* [What is needed]: If "column" shows up in a line of the material, return that line.

* [Exercise input]:

+++++

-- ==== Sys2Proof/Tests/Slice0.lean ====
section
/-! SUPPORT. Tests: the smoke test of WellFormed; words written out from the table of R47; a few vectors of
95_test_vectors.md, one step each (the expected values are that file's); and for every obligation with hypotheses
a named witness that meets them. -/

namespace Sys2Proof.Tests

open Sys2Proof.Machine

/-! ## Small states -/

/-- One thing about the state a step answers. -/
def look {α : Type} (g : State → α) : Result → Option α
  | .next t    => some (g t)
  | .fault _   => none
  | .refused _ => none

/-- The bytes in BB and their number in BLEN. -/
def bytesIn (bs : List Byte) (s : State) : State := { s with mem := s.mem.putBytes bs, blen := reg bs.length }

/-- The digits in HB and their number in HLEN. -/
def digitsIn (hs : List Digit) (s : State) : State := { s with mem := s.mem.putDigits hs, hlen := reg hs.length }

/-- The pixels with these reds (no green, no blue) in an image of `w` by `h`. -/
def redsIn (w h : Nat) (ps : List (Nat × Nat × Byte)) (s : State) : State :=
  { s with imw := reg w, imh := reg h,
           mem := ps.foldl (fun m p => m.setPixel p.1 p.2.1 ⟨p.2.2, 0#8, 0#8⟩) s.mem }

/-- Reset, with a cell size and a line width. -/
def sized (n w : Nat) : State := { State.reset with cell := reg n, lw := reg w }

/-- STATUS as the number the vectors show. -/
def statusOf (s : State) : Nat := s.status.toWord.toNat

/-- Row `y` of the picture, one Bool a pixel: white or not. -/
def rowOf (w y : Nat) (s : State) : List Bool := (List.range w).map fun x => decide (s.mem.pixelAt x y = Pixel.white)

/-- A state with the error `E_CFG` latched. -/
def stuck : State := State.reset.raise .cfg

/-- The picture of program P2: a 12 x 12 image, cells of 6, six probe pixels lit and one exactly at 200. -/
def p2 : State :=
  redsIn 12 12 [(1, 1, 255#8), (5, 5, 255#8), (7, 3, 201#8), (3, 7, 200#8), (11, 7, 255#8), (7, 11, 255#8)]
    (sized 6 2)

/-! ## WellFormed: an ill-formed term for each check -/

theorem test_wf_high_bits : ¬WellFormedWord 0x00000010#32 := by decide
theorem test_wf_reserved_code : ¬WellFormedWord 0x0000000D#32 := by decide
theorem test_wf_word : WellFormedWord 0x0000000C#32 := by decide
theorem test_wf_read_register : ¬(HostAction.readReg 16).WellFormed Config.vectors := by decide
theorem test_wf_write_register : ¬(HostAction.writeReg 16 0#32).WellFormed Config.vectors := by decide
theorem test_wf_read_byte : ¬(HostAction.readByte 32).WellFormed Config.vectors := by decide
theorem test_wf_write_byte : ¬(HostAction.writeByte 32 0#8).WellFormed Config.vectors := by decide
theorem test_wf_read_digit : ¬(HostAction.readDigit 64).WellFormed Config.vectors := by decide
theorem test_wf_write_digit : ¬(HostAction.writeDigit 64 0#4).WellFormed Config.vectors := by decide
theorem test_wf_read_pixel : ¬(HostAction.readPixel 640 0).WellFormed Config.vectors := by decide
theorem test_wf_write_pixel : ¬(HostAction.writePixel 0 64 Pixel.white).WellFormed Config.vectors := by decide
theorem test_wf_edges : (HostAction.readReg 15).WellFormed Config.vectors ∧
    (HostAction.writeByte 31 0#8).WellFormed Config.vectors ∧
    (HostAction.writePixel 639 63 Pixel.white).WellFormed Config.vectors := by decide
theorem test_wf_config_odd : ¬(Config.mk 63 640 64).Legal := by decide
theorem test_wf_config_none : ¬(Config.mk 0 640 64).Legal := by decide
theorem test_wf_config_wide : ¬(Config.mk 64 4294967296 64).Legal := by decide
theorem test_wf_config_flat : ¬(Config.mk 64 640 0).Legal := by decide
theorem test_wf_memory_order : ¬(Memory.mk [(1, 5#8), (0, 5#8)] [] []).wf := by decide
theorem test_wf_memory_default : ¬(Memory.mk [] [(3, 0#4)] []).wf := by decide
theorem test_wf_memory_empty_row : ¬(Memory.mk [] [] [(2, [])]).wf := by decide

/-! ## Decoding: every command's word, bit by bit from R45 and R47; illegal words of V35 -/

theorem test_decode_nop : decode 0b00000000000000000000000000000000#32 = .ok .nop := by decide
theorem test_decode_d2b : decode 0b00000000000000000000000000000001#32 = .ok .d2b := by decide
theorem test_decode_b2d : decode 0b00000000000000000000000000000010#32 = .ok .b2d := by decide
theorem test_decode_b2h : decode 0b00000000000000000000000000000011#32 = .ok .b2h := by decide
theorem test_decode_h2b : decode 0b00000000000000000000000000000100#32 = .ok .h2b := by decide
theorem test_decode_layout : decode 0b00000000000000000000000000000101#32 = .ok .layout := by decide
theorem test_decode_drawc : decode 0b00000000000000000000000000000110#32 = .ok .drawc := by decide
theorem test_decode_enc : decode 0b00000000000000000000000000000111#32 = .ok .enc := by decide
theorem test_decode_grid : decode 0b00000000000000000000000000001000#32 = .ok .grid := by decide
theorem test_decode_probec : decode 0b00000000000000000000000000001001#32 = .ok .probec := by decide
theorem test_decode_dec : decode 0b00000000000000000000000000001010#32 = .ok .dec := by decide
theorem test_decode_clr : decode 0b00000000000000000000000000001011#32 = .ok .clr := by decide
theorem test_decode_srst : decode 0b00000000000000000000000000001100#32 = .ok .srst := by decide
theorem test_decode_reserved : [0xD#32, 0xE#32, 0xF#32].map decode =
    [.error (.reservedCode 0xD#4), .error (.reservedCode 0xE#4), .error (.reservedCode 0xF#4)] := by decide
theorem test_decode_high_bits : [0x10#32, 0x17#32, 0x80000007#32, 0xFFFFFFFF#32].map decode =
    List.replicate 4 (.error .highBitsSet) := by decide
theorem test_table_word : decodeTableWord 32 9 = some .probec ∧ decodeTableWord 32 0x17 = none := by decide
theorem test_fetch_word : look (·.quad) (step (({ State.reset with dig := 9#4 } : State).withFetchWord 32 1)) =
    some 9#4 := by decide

+++++

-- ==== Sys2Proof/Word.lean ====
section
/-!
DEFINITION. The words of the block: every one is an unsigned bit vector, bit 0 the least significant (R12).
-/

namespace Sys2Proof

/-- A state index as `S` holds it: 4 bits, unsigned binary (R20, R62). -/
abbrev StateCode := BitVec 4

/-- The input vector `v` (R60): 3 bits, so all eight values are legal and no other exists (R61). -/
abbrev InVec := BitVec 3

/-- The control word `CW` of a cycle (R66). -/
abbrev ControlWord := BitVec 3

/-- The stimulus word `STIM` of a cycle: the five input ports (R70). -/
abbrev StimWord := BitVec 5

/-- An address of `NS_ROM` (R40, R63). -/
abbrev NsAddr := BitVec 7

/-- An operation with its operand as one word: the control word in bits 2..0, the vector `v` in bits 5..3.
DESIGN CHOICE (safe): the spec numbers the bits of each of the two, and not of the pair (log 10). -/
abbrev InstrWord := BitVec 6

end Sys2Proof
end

+++++

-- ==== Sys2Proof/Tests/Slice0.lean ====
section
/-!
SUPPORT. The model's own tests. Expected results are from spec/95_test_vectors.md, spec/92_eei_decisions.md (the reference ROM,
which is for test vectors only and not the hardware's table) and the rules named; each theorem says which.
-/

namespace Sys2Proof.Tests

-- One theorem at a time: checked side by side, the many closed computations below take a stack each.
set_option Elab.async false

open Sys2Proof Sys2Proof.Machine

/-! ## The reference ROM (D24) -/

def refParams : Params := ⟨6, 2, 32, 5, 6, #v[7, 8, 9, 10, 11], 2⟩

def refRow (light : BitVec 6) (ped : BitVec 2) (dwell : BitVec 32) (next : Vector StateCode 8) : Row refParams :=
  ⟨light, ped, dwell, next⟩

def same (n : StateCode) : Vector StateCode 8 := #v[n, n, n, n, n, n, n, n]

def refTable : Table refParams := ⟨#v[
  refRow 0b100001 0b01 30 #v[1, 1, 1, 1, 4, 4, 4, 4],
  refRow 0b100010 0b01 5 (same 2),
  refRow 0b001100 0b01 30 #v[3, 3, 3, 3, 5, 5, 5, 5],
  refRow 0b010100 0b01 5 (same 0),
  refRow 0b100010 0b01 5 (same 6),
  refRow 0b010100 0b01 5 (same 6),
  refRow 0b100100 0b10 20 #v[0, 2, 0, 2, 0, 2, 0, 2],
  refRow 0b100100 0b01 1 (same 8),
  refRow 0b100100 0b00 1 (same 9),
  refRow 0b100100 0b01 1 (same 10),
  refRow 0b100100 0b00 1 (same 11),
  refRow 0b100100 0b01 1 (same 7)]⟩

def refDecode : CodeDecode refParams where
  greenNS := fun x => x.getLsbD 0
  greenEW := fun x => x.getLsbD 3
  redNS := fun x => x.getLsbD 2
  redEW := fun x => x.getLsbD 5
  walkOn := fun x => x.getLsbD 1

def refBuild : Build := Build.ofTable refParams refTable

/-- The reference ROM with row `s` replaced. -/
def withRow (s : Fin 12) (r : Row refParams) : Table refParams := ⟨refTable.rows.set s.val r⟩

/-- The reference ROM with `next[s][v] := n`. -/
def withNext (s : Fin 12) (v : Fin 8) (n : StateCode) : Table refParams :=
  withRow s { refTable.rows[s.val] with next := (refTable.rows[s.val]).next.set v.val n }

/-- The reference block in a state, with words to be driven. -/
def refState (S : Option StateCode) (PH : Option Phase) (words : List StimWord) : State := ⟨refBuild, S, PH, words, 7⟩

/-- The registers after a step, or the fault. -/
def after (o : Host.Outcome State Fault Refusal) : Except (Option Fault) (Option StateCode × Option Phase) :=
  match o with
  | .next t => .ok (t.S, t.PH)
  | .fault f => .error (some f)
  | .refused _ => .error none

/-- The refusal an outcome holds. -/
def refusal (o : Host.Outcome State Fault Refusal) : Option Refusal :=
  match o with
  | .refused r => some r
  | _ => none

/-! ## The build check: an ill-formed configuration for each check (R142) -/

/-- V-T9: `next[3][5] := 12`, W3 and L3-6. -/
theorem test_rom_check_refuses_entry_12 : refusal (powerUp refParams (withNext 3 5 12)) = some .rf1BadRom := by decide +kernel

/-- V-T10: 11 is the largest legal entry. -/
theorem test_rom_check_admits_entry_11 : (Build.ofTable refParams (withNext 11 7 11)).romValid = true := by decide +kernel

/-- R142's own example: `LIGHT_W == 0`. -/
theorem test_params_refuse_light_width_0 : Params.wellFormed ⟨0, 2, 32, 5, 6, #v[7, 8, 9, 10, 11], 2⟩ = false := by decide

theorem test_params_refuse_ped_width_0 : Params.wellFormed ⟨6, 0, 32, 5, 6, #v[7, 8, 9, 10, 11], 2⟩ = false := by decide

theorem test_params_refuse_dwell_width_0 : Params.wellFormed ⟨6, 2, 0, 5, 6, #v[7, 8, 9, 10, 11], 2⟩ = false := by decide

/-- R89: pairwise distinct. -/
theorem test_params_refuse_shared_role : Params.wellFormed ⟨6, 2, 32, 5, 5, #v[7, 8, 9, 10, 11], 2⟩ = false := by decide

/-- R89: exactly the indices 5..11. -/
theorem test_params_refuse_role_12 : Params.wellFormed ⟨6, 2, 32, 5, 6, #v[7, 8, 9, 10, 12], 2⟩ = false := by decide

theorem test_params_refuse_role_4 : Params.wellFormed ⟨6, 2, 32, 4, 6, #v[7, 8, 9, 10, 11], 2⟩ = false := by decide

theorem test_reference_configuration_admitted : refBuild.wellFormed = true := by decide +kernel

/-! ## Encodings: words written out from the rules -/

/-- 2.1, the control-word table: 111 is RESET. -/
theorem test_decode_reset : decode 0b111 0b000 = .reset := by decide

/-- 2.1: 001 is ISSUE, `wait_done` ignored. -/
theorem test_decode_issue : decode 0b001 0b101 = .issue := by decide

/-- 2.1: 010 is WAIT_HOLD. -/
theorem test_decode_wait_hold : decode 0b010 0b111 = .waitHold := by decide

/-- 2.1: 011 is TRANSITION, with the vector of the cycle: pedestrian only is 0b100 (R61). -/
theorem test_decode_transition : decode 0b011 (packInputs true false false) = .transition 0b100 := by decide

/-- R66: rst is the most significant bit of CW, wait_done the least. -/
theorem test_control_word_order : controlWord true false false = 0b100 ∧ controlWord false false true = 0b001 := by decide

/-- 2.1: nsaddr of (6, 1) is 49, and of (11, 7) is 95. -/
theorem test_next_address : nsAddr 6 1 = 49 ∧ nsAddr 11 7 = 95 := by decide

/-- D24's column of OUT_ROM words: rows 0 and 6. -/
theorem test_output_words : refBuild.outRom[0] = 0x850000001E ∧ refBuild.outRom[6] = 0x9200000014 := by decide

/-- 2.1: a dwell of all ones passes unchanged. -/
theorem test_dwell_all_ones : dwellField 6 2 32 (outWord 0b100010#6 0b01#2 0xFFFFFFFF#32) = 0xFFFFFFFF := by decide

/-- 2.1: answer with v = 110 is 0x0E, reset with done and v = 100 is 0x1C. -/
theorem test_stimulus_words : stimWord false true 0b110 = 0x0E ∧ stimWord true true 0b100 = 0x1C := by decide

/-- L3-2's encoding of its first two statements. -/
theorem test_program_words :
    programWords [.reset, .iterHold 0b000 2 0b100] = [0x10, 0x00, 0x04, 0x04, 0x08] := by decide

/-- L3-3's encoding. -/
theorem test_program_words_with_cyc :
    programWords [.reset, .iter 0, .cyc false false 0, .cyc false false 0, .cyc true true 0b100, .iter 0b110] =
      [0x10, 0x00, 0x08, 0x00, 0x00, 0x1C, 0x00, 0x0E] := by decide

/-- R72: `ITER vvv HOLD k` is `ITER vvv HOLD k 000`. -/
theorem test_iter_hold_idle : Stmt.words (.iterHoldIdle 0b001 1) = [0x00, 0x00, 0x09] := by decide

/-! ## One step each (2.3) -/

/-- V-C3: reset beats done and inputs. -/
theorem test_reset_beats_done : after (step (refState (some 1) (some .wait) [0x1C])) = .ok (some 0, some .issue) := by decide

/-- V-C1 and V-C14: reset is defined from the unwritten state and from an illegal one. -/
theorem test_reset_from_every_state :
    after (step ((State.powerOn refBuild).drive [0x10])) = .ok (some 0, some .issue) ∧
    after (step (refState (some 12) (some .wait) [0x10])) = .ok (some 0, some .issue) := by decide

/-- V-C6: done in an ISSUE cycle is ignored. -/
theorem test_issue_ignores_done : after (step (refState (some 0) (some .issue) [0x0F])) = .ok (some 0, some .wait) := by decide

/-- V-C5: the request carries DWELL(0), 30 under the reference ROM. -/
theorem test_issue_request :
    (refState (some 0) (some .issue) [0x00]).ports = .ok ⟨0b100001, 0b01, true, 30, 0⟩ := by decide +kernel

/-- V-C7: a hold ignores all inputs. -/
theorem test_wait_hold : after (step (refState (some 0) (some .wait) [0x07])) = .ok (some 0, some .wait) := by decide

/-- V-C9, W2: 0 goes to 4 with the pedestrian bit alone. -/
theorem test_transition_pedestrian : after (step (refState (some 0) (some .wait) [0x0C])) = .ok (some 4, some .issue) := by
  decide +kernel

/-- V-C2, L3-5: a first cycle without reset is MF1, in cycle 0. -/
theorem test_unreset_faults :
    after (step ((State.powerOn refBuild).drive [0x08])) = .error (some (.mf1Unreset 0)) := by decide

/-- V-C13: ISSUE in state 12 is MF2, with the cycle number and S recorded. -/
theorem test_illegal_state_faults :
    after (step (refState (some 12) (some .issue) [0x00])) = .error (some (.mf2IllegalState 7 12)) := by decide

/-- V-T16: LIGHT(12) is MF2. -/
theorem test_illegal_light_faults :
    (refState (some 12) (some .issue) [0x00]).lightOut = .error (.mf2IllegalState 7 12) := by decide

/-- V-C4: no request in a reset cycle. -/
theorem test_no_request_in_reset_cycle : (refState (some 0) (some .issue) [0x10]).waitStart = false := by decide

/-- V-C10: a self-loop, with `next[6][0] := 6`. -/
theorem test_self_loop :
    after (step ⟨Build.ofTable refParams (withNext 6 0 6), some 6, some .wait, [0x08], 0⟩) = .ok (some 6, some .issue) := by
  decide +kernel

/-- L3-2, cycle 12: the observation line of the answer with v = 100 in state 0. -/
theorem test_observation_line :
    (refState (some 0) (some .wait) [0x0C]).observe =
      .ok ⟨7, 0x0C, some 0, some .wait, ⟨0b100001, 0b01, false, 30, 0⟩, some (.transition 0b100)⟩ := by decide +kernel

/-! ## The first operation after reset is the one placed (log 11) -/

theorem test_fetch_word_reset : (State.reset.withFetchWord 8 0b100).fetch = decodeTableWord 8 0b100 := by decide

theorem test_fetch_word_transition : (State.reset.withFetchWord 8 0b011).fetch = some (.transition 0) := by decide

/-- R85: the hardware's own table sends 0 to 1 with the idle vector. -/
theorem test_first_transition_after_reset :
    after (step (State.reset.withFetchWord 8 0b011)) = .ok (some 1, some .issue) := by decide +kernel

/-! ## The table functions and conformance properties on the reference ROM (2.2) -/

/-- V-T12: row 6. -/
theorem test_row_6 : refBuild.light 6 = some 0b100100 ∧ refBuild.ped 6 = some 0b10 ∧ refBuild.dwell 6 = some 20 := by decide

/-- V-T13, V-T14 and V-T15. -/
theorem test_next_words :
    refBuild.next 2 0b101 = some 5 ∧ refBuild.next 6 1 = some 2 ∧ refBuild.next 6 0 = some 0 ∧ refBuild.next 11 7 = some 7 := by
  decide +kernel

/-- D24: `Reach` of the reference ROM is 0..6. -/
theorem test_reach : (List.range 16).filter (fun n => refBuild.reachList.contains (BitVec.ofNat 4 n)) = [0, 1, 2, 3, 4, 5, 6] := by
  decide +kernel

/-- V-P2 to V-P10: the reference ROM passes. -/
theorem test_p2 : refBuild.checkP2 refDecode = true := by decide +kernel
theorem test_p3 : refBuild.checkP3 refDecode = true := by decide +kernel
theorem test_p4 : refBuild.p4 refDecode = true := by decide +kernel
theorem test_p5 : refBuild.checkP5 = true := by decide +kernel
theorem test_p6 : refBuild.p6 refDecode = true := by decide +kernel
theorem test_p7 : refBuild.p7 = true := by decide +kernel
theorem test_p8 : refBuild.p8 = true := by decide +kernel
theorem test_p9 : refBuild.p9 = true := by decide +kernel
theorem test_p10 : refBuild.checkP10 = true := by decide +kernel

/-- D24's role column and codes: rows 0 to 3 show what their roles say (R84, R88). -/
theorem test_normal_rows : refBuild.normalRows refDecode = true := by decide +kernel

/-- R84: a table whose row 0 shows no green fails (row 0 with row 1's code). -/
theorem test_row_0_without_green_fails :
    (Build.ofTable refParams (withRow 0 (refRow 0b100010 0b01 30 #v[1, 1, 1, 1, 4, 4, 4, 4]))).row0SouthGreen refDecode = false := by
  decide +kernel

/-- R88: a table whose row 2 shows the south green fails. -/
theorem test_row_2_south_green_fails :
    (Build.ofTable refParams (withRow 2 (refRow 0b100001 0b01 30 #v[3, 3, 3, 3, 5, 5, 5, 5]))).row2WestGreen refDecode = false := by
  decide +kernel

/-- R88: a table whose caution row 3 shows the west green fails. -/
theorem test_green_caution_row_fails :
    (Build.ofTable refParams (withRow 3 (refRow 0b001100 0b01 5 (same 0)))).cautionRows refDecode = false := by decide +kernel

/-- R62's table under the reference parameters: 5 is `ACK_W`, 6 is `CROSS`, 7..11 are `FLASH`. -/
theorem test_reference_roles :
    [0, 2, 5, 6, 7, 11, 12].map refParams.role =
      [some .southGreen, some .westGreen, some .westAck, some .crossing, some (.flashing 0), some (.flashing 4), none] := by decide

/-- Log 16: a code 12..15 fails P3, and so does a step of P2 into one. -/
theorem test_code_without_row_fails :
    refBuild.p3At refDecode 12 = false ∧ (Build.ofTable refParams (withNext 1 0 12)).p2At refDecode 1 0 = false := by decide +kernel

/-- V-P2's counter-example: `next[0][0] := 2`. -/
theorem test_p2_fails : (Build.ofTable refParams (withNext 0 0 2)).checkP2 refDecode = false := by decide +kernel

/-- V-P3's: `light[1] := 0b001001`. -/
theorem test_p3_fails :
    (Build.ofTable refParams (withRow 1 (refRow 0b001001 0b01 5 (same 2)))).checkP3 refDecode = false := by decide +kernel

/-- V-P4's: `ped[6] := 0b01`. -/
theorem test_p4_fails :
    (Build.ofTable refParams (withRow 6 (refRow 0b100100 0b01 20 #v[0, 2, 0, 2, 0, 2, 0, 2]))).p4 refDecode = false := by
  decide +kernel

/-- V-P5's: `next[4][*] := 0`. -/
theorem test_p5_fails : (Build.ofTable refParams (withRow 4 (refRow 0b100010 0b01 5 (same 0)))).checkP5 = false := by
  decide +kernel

+++++

* [Answer to this problem]:
/-- D24's column of OUT_ROM words: rows 0 and 6. -/
/-- D24's role column and codes: rows 0 to 3 show what their roles say (R84, R88). -/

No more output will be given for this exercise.